It’s always the same
Death March (Czechowice-Bielsko, January 1945), 1945, Jan Hartman

It’s always the same

While studying history in school, I always wondered, how stupid was the whole world that it took them direct poke from Germany to consider what it was doing to Jews as a genocide and “save” them. I always wondered, why was it that in the freedom struggle of India, why it took so much time for Indians or Africans to gather courage and call out wrong as wrong. Why was it that when Dusshasan was undressing Draupadi in a huge court, nobody, not even widely proclaimed legends of the time came forward to question it, let alone stop it?

The perpetrators of violence are always powerful, the victims helpless and the bystanders hide behind the reasoning of confusion. Ever looked at a home of domestic violence carefully enough? Is it not the same there too? But there’s also always a war of narrative going on simultaneously.

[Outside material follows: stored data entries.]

/-- Records of a processor's log from a SEQ on, at most a number (R491). -/
def logRecords (s : State) (p first n : Nat) : List Byte :=
  let next := SMap.get 0 s.fw.logSeq p
  let oldest := max (SMap.get 0 s.fw.logBase p) (next - 1024)
  let from_ := max first oldest
  (List.range (min n (next - from_))).flatMap fun i => s.bytes (sramBase p + 0x38000 + 32 * ((from_ + i) % 1024)) 32

/-- LOG_READ: records of a processor's log (R491). -/
def execLogRead (s : State) : Host.Outcome State Fault Refusal :=
  done ((Run.start s).serve 0 (isOp 0x0303) (lenIs 12) fun x m r =>
    let p := bits (m.w 0) 2 0
    if bits (m.w 0) 31 3 ≠ 0 || decide (p > 4) || decide (m.w 2 > 40) then r.reply m stBounds
    else if fwState r.s p ≠ 0 then r.reply m stInternal
    else
      let bs := logRecords r.s p (m.w 1) (m.w 2)
      if !replyFits r.s x m bs.length then r.reply m stBounds else r.reply m stOk bs)

/-! ## Power and pace (R329, R428, R443) -/

/-- POWER_STATE: requests a power state; the request's end sends the reply (R428). -/
def execPowerState (s : State) : Host.Outcome State Fault Refusal :=
  done ((Run.start s).serve 3 (isOp 0x0400) (lenIs 4) fun _ m r =>
    if m.w 0 > 4 then r.reply m stBounds else r.requestState (m.w 0) (some (m.session, m.seq)))

/-- POWER_CAP: as a write of PWR_CAP; the cap held is the reply (R443). -/
def execPowerCap (s : State) : Host.Outcome State Fault Refusal :=
  done ((Run.start s).serve 3 (isOp 0x0401) (lenIs 4) fun _ m r =>
    if decide (m.w 0 < 20) || decide (m.w 0 > 120) then r.reply m stBounds
    else
      let (st, r) := r.writeCap (m.w 0)
      r.reply m st (leBytes 4 (r.s.fld (pwrReg 0x300) 7 0)))

/-- The job that a PACE_BIND spells. -/
def paceJob (m : Msg) : Job := {
  job := bits (m.w 0) 31 16, n := bits (m.w 0) 11 8 + 1, self_ := bits (m.w 0) 2 0, arrive := m.w 1
  peerTally := (List.range 8).map fun i => m.w (2 + i), peerSess := (List.range 8).map fun i => le m.payload (0x28 + 2 * i) 2 }

/-- Whether the fields of a PACE_BIND occur (R329). -/
def paceOk (m : Msg) : Bool :=
  let j := paceJob m
  bits (m.w 0) 15 12 = 0 && bits (m.w 0) 7 3 = 0 && decide (2 ≤ j.n) && decide (j.n ≤ 8) && decide (j.self_ < j.n) &&
    (List.range 8).all fun i =>
      decide (j.peerSess.getD i 0 < 4096) &&
        ((decide (i < j.n) && i ≠ j.self_) || (j.peerTally.getD i 0 = 0 && j.peerSess.getD i 0 = 0))

/-- PACE_BIND: binds a job, at most 16, and at most two packages in fixed-frequency mode (R329, R445). A bind of a bound JOB takes
the place of the old one. -/
def execPaceBind (s : State) : Host.Outcome State Fault Refusal :=
  done ((Run.start s).serve 0 (isOp 0x0410) (lenIs 56) fun _ m r =>
    let j := paceJob m
    let rest := r.s.mhy.jobs.filter fun i => i.job ≠ j.job
    if !paceOk m || decide (rest.length ≥ 16) then r.reply m stBounds
    else if r.s.fld (pwrReg 0x304) 31 31 = 1 && decide (j.n > 2) then r.reply m stPwrBadState
    else
      let now := match tallyOf r.s j.arrive with
        | some i => (r.s.tally i).value.toNat
        | none => 0
      (r.setMhy { r.s.mhy with jobs := rest ++ [{ j with epoch := now }] }).reply m stOk)

/-- PACE: TSIG of EPOCH at system scope on the tally of the package it comes from (R329). -/
def execPace (s : State) : Host.Outcome State Fault Refusal :=
  done ((Run.start s).serve 0 (isOp 0x0411) (lenIs 8) fun _ m r =>
    let from_ := bits (m.w 0) 2 0
    match r.s.mhy.jobs.find? fun j => j.job = bits (m.w 0) 31 16 with
    | none => r.reply m stBounds
    | some j =>
      if bits (m.w 0) 15 3 ≠ 0 || from_ = j.self_ || decide (from_ ≥ j.n) then r.reply m stBounds
      else
        let r := match tallyOf r.s (j.peerTally.getD from_ 0) with
          | some i => r.tsigAt i (BitVec.ofNat 32 (m.w 1))
          | none => r
        (r.reply m stOk).settleSignals)

/-! ## Security (R305, R474, R475, R480) -/

/-- PROPOSE: the first signature of a change (R474). -/
def execPropose (s : State) : Host.Outcome State Fault Refusal :=
  done ((Run.start s).serve 4 (isOp 0x0500) (fun _ => true) fun _ m r =>
    let (st, r) := r.propose m.payload m.stamp
    r.reply m st)

/-- COUNTERSIGN: the second signature, which applies the change (R475). It waits while a power state is entered. -/
def execCountersign (s : State) : Host.Outcome State Fault Refusal :=
  if s.power.entering.isSome then done (Run.start s)
  else done ((Run.start s).serve 4 (isOp 0x0501) (fun _ => true) fun _ m r => (r.countersign m).settleSignals)

/-- ATTEST: a fresh attestation certificate for the session and a nonce (R480). -/
def execAttest (s : State) : Host.Outcome State Fault Refusal :=
  done ((Run.start s).serve 4 (isOp 0x0502) (lenIs 32) fun x m r =>
    let cert := attestation r.s m.session m.payload
    if !replyFits r.s x m cert.length then r.reply m stBounds
    else (r.setSec { r.s.sec with issued := r.s.sec.issued + 1 }).reply m stOk cert)

/-- FW_UPDATE: the checks of a staged image; the end of the update sends the reply (R305). In network recovery the image lies in the
staging region (R469). -/
def execFwUpdate (s : State) : Host.Outcome State Fault Refusal :=
  done ((Run.start s).serve 4 (isOp 0x0503) (lenIs 16) fun _ m r =>
    let addr := m.w 1 + 2 ^ 32 * m.w 2
    let len := m.w 3
    if bits (m.w 0) 31 28 ≠ 0 || bits (m.w 0) 15 0 ≠ 0 || bits (m.w 2) 31 16 ≠ 0 then r.reply m stBounds
    else if r.s.sec.recovery then
      (if addr + len > 0x200000 then r.reply m stBounds else r.fwUpdate none addr len m.session m.seq)
    else if ctxSession r.s (memCtx m) ≠ m.session then r.reply m stDenied
    else r.fwUpdate (some (memCtx m)) addr len m.session m.seq)

/-- MESSAGE_UNKNOWN_OPCODE: an opcode that is unknown, not negotiated or not executed in network recovery gives FEATURE (R320, R325,
R469). -/
def execMessageUnknownOpcode (s : State) : Host.Outcome State Fault Refusal :=
  let r := Run.start s
  match frontMsg s 5 (fun _ => true) with
  | none => done r
  | some m => done ((r.popMsg 5).reply m stFeature)

end Sys2Proof.Machine
end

A river flows stained red – people stand in horror and aghast. When they try to investigate where the colour red comes from, some would say they’ve come from the origin of the river and that it’s stained because some cosmos or bixa orllena fell into it and some would say they’ve witnessed a whole town was slaughtered and thrown into the river. You’d think looking at decapitated arms or legs surfacing you’d be sure of what has happened, but either you’ll receive a blindfold, a gag or shown remnants of some flower flowing in the blood-stained river.

Why are we shocked that nobody is saying anything outright? It is like you haven’t seen people shut their doors and windows on listening to the cries of a woman being beaten up at her home; it’s like you didn’t see the whole world keep mum when Kashmiri pandits were incinerated and outed from their homes; when Hitler kept making soaps of jews’ skins, because they were ‘not sure’, because the woman could be at fault, or because the perpetrators were too crazy and it was risky. But aren’t all perpetrators crazy? 

The saviours come, after several votings, informal panchayats, and vetoes, in their own precious time, when the destruction has happened, and as and when they are safest to extract maximum benefits. Until then, the bystanders debate, perpetrators continue the massacre, and the victims know the reality that this cannot be heaven, for it is the worst hell.